Vendredi 13 novembre, le pire attentat sur le sol français

Vendredi noir pour la France que ce 13 novembre 2015, 6 attaques par des islamistes de Daech ont eu lieu à paris et proche du stade de France.

  • La tragédie a commencé vers 21H20 aux alentours du Stade de France où trois explosions ont retenti faisant 5 morts et une centaine de blessé.
  • 21h 30, première Fusillade dans le Xe arrondissement à l'angle des rues Bichat et Alibert, sur la terrasse du restaurant Le Petit Cambodge. Le bilan est déjà très lourd avec au moins douze morts.
  • A quelques centaines de mètres, rue de la Fontaine-au-Roi dans le XIe arrondissement, la terrasse de la pizzeria La Casa Nostra, est prise pour cible et Cinq personnes sont à nouveau abattues à l’arme lourde.
  • 21h40, une nouvelle fusillade a lieu rue de Charonne, dans le XIe. Les tirs en rafales font de nombreuses victimes, on dénombrera 18 morts et des dizaines de blessés graves.
  • A 21h50 des islamistes, à visage découvert, pénètrent dans la salle de spectacle du bataclan et ouvrent le feu aux cris de "Allah Akbar. S’ensuit alors une prise d'otages de près de trois heures. L'assaut est finalement lancé par la police peu avant 00H30 afin de mettre fin au carnage. Trois des quatre assaillants actionne leur ceinture d’explosif, le quatrième est abattu par les forces de l’ordre. L’attaque du bataclan a causé la mort de plus de 80 personnes.

    Le bilan est extrêmement lourd, les attaques ont fait 128 morts et plus de 300 blessés dont une centaine dans un état grave. C’est le pire attentat que la France est connue sur son sol. Samedi matin au réveil, la France est sous le choc.
    L’état d’urgence a été décrété par le président de la République (Une première depuis 1984). Samedi matin, le chef de l'Etat a également déclaré trois jours de deuil national et convoqué le parlement en congrès à Versailles. Les frontières ont été fermées. Les écoles, musées, salles de spectacles ainsi que les grands magasins parisiens étaient  également fermées.

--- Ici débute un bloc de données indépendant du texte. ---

-- ==== Sys2Proof/Machine/Chunks.lean ====
section
/-! DEFINITION. Bulk chunks that wait (R242): those queued for commands, and those that a collection's tamping, redistribution, training and
settling have to run; the end of an EXPORT chunk (R190). -/

namespace Sys2Proof.Machine

/-! ### Chunks of no command (R91, R107, R112, R113) -/

/-- A chunk of a collection's own work over some bricks, charged as R241 lays down. -/
def careChunk (s : State) (kind c l : Nat) (bs : List Nat) : Chunk :=
  { kind := kind, ctx := (careCtx s c).getD 0xFFFF, bricks := bs.map fun b => { brick := b, kind := 4, coll := c, list := l } }

/-- COPY chunks of the lists of a partition that are being copied. -/
def copyDue (s : State) (p c : Nat) (y : Coll) : List Chunk :=
  ((listsOf y p).filter fun l => (leaf y l).state == .copy).map fun l => careChunk s 1 c l (((leaf y l).pre.drop (leaf y l).copied).take 256)
/-- A redistribution chunk, while live loose slots remain. -/
def moveDue (s : State) (p c : Nat) (y : Coll) : List Chunk :=
  let bs := if y.state == .redistributing then (liveLoose s c p).take 256 else []
  if bs.isEmpty then [] else [careChunk s 2 c 0 bs]
/-- A step of a training, which the home partition runs. -/
def trainDue (s : State) (p c : Nat) (y : Coll) : List Chunk :=
  if y.state == .training && collHome s c == p then [careChunk s 6 c 0 [regionBase p 0]] else []
/-- A chunk of the settling sweep. -/
def sweepChunk (s : State) (p c : Nat) (y : Coll) : List Chunk :=
  let bs := ((y.bricks.filter fun b => ptnOfAddr b.1 == p && sweepDue y b).map (·.1)).take 256
  if bs.isEmpty then [] else [careChunk s 7 c 0 bs]

/-- What a chunk works on: its kind, collection and list. -/
def chunkKey (k : Chunk) : Nat × Option (Nat × Nat) := (k.kind, (k.start ++ k.bricks).head?.map fun d => (d.coll, d.list))

/-- Chunks that anvils and save slots of a partition hold. -/
def heldChunks (x : Ptn) : List Chunk := x.anvils.filterMap (·.2.chunk) ++ x.saves.flatMap fun v => v.2.anvils.filterMap (·.2.chunk)

/-- The chunks of no command that the work of the collections calls for in a partition. -/
def careChunks (s : State) (p : Nat) : List Chunk :=
  s.colls.flatMap fun c => copyDue s p c.1 c.2 ++ moveDue s p c.1 c.2 ++ trainDue s p c.1 c.2 ++ sweepChunk s p c.1 c.2
/-- Of those, the ones that wait, one of each work at a time: no anvil, save slot or place of the queue holds it. -/
def dueChunks (s : State) (p : Nat) : List Chunk :=
  let x := ptn s p
  let held := (heldChunks x ++ x.chunkQ.filter (·.cmd.isNone)).map chunkKey
  (careChunks s p).filter fun k => !held.contains (chunkKey k)

/-- A chunk that waits in the queue still has its work: one of no command, abandoned (R244), goes with the work that it was formed for. -/
def stillDue (due : List (Nat × Option (Nat × Nat))) (k : Chunk) : Bool := k.cmd.isSome || due.contains (chunkKey k)
/-- The chunks whose work has gone leave the queue. -/
def pruneChunks (p : Nat) (s : State) : State :=
  if (ptn s p).chunkQ.all (·.cmd.isSome) then s
  else updPtn p (fun x => { x with chunkQ := x.chunkQ.filter (stillDue ((careChunks s p).map chunkKey)) }) s

/-- Work whose context a partition serves; work that is charged to no context, as there is none, is served always (R231, R241). -/
def servesFor (s : State) (p ctx : Nat) : Bool := servedHere (ptn s p) ctx || (ctx? s ctx).isNone
/-- The chunk queue of a partition as an anvil finds it: chunks of resident contexts (R231, R242). -/
def chunkQueue (s : State) (p : Nat) : List Chunk := ((ptn s p).chunkQ ++ dueChunks s p).filter fun k => servesFor s p k.ctx

/-- The pattern of R77 that a chunk runs; the library names none for EXPORT and the sweep (log 73). -/
def chunkPattern (kind : Nat) : Nat := if kind = 1 then 8 else if kind = 6 then 7 else if kind = 5 ∨ kind = 7 then 0 else 6

/-- A chunk of a kind whose pattern runs as a whole starts on an anvil (R242). -/
def startChunk (p i : Nat) (k : Chunk) (s : State) : State :=
  let pat := chunkPattern k.kind
  let base := patternBase (ptn s p) k.ctx pat 0
  let now := (ptn s p).cycles.toNat
  updAnvil p i (fun a => { a with
    st := .running, pattern := pat, base := base, step := base, lanes := [], chunk := some { k with start := k.bricks }, closing := false, desc := none
    descNone := false, sel := [], cyc := 0, emitted := 0, charge := now, preempt := false, taken := 0, killed := false })
    (updPtn p (fun x => { x with chunkQ := removeFirst k x.chunkQ }) s)

/-! ### END -/

/-- The command and chunk of an EXPORT that an anvil runs. -/
def exportAt (s : State) (p i : Nat) : Option (Nat × Chunk) :=
  let a := anvil s p i
  if anvilClock (ptn s p) && issuing a then a.chunk.bind fun k => if k.kind = 5 then k.cmd.map fun c => (c, k) else none else none

/-- END: the anvil is free; with it an EXPORT chunk has read its bricks (R60, R190), and one that met a poisoned word stops the anvil (R76, R220). -/
def endStep (p i : Nat) (s : State) : State :=
  match exportAt s p i with
  | some (c, k) => if exportPoisoned s c k then poisonFault p i s else exportChunk c k (freeAnvil p i s)
  | none => runOp p i 0x09 (opEnd p i) s
def execEndOp (p : Fin 12) (a : Fin 864) (s : State) : Host.Outcome State Fault Refusal := .next (endStep p.val a.val s)

end Sys2Proof.Machine
end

    Ces attaques interviennent dix mois après les attentats djihadistes de janvier contre l’hebdomadaire satirique Charlie Hebdo et un supermarché casher à Paris, qui avaient fait 17 morts en janvier dernier. Il ne faut pas oublier non plus l’attentat de l’Isère de juin 2015 qui a fait un mort et deux blessés. Enfin l’attaque évité de justesse dans le Thalys en aout de cette année.

    Les services de renseignement savaient que cela devait arriver. On ne savait ni où ni quand ni comment, mais on le savait. On peut rappeler l’entretien à Paris Match, publié début octobre du juge antiterroriste Marc Trévidic qui avait indiqué craindre un attentat : «Nous sommes désormais dans l'œil du cyclone. Le pire est devant nous". Selon lui, la France est "particulièrement vulnérable du fait de notre position géographique, de la facilité d'entrer sur notre territoire pour tous les djihadistes d'origine européenne, Français ou non, et du fait de la volonté clairement et sans cesse exprimée des hommes de l'EI de nous frapper".
    Il avait également mit l’accent sur les failles des dispositifs anti terroristes : "il faut le dire : devant l'ampleur de la menace et la diversité des formes qu'elle peut prendre, notre dispositif de lutte antiterroriste est devenu perméable, faillible et n'a plus l'efficacité qu'il avait auparavant".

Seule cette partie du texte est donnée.